Extracted data entries:
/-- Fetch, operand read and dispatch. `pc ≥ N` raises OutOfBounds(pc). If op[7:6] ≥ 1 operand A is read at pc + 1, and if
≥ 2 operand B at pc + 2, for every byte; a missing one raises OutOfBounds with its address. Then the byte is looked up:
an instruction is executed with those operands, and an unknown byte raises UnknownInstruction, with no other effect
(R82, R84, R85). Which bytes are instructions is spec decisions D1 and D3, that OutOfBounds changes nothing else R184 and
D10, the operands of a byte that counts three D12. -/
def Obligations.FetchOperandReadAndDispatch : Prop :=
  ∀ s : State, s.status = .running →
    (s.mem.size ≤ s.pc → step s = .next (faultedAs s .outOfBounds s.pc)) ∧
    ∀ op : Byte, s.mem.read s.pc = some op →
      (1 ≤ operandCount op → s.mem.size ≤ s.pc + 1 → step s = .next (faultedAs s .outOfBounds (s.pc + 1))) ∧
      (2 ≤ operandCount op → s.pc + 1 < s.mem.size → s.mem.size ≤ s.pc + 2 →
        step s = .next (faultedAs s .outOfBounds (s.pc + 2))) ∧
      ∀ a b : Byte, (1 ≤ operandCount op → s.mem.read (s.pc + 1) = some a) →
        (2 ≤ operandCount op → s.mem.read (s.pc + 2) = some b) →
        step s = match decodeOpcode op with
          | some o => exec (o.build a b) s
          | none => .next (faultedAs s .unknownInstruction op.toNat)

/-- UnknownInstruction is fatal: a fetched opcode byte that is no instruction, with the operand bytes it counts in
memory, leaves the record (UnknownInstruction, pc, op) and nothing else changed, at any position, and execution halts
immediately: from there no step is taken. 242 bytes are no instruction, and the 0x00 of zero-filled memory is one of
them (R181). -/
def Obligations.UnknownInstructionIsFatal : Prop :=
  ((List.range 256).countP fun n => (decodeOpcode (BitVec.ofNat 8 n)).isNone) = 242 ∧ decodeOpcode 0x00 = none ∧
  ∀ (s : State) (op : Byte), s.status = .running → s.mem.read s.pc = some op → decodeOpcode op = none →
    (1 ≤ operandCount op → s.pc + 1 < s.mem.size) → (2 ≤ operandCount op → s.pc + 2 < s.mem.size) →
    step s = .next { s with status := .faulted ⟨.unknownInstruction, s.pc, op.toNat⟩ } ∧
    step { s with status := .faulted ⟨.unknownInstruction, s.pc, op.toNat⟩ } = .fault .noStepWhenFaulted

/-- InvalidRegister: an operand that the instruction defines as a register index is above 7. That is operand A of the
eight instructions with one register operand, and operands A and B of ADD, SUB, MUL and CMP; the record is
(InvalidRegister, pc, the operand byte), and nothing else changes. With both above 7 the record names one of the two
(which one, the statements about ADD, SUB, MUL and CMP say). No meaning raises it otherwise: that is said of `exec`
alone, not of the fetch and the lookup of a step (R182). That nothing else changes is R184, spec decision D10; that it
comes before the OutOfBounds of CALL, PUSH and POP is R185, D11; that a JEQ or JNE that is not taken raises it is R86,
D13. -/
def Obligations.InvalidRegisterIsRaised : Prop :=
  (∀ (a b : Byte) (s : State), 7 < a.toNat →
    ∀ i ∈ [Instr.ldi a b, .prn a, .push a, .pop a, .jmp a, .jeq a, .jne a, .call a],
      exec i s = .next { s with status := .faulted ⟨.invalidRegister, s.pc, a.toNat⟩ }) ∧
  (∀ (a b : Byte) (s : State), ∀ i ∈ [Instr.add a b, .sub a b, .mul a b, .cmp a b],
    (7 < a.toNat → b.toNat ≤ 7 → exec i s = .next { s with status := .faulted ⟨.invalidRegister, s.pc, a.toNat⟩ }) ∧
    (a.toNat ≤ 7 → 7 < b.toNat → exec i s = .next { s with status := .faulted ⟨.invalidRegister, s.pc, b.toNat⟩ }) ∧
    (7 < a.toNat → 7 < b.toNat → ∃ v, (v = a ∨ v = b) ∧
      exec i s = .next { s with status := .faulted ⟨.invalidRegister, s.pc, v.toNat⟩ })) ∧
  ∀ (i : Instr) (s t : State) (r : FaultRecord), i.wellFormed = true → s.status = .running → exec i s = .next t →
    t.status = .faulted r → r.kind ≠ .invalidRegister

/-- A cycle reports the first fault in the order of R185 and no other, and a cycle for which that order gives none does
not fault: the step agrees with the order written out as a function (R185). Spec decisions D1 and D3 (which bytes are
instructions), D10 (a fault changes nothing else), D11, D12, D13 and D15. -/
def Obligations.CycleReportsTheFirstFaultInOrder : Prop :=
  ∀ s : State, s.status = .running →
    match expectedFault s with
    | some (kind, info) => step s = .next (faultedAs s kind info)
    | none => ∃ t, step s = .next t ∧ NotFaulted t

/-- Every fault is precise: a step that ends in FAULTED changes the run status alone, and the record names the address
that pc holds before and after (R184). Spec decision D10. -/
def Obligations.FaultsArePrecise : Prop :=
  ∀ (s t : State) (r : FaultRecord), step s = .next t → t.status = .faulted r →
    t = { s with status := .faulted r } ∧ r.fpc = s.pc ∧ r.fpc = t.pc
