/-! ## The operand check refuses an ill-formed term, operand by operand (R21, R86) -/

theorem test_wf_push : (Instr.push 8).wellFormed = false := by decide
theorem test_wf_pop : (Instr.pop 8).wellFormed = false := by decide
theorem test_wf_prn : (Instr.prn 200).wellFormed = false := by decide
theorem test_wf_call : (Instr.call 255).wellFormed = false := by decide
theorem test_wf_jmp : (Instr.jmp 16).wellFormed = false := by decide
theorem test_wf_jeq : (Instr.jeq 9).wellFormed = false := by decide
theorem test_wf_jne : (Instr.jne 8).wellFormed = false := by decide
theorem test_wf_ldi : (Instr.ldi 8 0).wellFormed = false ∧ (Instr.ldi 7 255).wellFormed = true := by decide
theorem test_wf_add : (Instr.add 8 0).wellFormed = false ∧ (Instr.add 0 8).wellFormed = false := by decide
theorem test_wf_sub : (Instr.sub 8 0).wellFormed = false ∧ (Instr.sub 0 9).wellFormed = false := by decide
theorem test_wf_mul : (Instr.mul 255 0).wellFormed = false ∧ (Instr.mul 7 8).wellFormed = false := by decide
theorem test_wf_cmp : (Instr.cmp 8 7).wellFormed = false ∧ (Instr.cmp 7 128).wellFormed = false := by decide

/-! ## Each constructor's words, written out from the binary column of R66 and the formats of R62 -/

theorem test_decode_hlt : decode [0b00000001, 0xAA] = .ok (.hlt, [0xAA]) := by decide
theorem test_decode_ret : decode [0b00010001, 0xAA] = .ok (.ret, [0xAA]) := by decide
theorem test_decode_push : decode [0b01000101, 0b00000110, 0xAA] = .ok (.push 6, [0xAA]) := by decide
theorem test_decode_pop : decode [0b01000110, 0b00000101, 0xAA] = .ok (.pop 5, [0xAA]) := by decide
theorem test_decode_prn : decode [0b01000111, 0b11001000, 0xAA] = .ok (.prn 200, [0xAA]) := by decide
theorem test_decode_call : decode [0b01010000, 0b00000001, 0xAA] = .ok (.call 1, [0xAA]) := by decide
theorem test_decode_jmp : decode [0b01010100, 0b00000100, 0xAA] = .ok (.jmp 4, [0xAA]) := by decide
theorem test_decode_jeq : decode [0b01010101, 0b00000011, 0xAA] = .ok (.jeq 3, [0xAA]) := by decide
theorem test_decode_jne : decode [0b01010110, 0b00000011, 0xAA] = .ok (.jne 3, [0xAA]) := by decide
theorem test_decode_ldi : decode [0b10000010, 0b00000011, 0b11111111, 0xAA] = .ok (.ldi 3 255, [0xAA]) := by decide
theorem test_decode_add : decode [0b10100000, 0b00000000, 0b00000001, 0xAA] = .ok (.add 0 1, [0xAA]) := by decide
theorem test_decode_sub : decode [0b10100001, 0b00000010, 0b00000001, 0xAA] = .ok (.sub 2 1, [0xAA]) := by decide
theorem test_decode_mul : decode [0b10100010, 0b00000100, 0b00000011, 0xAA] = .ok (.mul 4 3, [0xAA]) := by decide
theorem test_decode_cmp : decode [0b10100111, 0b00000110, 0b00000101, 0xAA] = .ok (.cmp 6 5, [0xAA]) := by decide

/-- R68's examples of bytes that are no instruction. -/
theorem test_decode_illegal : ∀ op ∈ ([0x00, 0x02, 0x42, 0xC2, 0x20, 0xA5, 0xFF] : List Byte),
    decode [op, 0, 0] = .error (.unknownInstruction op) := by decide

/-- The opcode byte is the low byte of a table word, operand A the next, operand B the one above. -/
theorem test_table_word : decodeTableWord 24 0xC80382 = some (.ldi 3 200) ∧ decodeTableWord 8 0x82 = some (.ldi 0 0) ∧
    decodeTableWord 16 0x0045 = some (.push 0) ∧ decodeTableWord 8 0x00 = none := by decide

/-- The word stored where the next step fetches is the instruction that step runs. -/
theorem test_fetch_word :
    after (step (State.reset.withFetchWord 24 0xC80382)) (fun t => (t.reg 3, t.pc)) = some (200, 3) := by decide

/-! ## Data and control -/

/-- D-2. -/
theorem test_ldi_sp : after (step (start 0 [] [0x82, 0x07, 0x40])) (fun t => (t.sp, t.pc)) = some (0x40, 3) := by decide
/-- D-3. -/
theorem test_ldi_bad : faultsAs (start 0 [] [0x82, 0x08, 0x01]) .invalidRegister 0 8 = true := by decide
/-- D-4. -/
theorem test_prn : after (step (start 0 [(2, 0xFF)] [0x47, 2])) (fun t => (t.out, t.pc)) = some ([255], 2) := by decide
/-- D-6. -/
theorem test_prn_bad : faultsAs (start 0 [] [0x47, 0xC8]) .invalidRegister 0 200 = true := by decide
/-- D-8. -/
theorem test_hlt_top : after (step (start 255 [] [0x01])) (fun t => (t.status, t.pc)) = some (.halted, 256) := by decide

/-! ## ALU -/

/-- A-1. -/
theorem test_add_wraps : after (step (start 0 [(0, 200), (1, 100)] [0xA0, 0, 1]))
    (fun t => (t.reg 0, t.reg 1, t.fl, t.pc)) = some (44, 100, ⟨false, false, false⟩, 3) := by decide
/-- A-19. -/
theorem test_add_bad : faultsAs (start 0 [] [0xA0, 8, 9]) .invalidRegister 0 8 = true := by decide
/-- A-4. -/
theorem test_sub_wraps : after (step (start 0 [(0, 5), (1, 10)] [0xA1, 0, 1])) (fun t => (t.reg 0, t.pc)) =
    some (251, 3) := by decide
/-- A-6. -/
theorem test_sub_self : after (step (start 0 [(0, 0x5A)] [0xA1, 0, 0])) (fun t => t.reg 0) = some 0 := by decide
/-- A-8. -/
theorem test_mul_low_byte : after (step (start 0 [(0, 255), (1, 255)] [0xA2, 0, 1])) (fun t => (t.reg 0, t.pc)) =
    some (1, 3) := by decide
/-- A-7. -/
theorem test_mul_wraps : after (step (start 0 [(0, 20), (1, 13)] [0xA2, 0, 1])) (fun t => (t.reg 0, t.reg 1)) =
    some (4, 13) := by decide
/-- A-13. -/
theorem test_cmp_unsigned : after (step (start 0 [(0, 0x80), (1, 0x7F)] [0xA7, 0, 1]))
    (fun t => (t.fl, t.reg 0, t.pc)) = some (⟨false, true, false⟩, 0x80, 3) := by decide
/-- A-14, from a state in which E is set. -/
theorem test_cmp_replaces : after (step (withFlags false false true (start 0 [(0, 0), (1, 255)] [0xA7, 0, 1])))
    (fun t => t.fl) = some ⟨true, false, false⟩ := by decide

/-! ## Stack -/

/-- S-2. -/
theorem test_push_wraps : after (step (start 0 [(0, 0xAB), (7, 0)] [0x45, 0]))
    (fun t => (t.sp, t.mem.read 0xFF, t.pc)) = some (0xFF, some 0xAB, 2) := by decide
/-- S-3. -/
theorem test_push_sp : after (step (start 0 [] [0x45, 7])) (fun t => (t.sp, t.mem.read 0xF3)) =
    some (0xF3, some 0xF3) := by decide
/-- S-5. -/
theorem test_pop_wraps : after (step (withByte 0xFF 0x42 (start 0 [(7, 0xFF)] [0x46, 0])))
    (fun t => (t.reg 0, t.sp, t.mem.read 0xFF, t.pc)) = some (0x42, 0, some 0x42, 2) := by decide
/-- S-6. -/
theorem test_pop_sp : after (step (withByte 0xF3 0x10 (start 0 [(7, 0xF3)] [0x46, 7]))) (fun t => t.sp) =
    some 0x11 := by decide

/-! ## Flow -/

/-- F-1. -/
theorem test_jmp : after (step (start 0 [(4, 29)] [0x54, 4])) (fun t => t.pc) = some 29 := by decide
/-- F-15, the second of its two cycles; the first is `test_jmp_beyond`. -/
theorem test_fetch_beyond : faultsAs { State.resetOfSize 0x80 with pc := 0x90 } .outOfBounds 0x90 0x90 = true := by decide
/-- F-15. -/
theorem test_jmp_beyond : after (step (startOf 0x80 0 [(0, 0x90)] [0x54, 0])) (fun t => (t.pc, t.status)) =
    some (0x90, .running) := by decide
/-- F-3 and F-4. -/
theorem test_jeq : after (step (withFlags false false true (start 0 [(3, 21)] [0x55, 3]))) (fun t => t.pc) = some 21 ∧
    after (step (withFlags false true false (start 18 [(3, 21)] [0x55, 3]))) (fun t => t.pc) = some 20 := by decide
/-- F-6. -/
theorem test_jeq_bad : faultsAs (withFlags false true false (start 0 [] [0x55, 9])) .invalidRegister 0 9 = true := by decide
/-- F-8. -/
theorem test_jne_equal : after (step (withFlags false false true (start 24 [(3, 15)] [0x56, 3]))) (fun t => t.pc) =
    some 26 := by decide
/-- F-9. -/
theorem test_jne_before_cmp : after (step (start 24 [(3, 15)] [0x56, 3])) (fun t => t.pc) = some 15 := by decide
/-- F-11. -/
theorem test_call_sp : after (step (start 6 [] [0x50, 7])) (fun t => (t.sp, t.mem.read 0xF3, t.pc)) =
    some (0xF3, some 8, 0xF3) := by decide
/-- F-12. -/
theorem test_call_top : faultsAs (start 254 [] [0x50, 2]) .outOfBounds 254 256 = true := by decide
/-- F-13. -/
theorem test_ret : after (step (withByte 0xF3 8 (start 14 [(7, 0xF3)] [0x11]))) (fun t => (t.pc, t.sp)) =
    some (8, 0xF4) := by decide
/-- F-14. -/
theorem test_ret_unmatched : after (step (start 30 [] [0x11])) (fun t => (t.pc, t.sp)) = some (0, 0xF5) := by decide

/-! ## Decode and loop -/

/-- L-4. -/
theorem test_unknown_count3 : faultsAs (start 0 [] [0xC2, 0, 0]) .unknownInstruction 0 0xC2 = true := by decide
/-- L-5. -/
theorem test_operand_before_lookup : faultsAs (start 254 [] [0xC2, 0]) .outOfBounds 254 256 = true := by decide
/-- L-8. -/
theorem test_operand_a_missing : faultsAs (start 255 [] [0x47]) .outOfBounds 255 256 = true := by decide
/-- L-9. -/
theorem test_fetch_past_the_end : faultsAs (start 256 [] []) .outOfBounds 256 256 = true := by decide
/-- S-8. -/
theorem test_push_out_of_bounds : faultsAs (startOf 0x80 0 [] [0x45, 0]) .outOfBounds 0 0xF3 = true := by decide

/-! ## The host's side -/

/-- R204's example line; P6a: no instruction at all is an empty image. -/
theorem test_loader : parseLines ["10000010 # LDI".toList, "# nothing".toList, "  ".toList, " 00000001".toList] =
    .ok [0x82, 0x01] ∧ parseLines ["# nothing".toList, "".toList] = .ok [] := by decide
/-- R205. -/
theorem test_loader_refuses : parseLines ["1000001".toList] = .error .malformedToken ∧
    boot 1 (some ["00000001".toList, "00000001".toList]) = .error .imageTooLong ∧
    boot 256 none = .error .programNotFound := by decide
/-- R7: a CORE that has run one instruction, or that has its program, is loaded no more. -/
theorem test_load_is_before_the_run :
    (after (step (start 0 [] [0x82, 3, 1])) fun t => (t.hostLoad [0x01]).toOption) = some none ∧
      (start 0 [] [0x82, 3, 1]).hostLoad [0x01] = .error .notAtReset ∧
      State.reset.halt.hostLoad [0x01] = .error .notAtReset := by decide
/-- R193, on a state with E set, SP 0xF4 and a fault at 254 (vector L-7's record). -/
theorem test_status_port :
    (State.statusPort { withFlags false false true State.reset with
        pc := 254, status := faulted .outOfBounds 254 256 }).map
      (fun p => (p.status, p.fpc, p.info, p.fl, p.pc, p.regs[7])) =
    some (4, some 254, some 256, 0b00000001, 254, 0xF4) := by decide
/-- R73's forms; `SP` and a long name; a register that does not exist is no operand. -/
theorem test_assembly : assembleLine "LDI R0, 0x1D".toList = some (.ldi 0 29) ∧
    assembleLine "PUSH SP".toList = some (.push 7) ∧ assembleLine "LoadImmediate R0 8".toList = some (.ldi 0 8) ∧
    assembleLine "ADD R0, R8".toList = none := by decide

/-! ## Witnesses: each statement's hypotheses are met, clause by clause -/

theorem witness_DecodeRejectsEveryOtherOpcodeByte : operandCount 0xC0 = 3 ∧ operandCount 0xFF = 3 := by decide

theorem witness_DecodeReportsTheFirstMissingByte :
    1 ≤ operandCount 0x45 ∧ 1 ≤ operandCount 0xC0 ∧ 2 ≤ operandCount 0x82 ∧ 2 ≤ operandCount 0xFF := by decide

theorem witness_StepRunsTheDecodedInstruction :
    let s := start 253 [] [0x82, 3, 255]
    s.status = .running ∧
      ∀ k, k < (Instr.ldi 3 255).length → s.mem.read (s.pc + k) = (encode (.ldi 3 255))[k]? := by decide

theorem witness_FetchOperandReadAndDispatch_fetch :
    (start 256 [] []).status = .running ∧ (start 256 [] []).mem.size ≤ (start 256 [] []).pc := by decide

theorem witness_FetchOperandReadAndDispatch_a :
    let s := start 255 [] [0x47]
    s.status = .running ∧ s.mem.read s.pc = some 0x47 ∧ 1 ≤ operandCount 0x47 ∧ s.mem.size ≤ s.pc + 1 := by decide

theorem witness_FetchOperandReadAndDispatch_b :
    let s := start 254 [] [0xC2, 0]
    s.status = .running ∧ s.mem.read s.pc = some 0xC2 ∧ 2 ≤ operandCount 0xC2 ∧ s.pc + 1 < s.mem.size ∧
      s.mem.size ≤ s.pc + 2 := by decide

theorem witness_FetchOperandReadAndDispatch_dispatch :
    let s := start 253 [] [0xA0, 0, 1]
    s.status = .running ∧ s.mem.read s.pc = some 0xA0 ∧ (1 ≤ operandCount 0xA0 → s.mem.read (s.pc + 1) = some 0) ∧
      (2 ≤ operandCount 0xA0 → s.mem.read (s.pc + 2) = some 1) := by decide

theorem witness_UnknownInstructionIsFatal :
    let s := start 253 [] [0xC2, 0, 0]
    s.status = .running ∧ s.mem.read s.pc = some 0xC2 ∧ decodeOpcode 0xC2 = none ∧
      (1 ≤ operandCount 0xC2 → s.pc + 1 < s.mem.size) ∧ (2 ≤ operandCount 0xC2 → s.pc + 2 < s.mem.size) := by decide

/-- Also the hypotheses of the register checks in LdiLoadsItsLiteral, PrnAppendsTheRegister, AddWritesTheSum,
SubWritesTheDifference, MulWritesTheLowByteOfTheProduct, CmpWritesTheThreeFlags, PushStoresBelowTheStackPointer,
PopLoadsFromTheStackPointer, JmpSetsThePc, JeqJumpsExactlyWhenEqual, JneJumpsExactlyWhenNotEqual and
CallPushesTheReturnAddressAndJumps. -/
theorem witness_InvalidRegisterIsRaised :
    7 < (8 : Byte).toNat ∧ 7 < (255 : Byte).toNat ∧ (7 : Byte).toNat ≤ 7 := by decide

**THE PROBLEM**
In the entries above, find each line with the word "notAtReset" and return it.

**EXERCISE SOLUTION**
      (start 0 [] [0x82, 3, 1]).hostLoad [0x01] = .error .notAtReset ∧
      State.reset.halt.hostLoad [0x01] = .error .notAtReset := by decide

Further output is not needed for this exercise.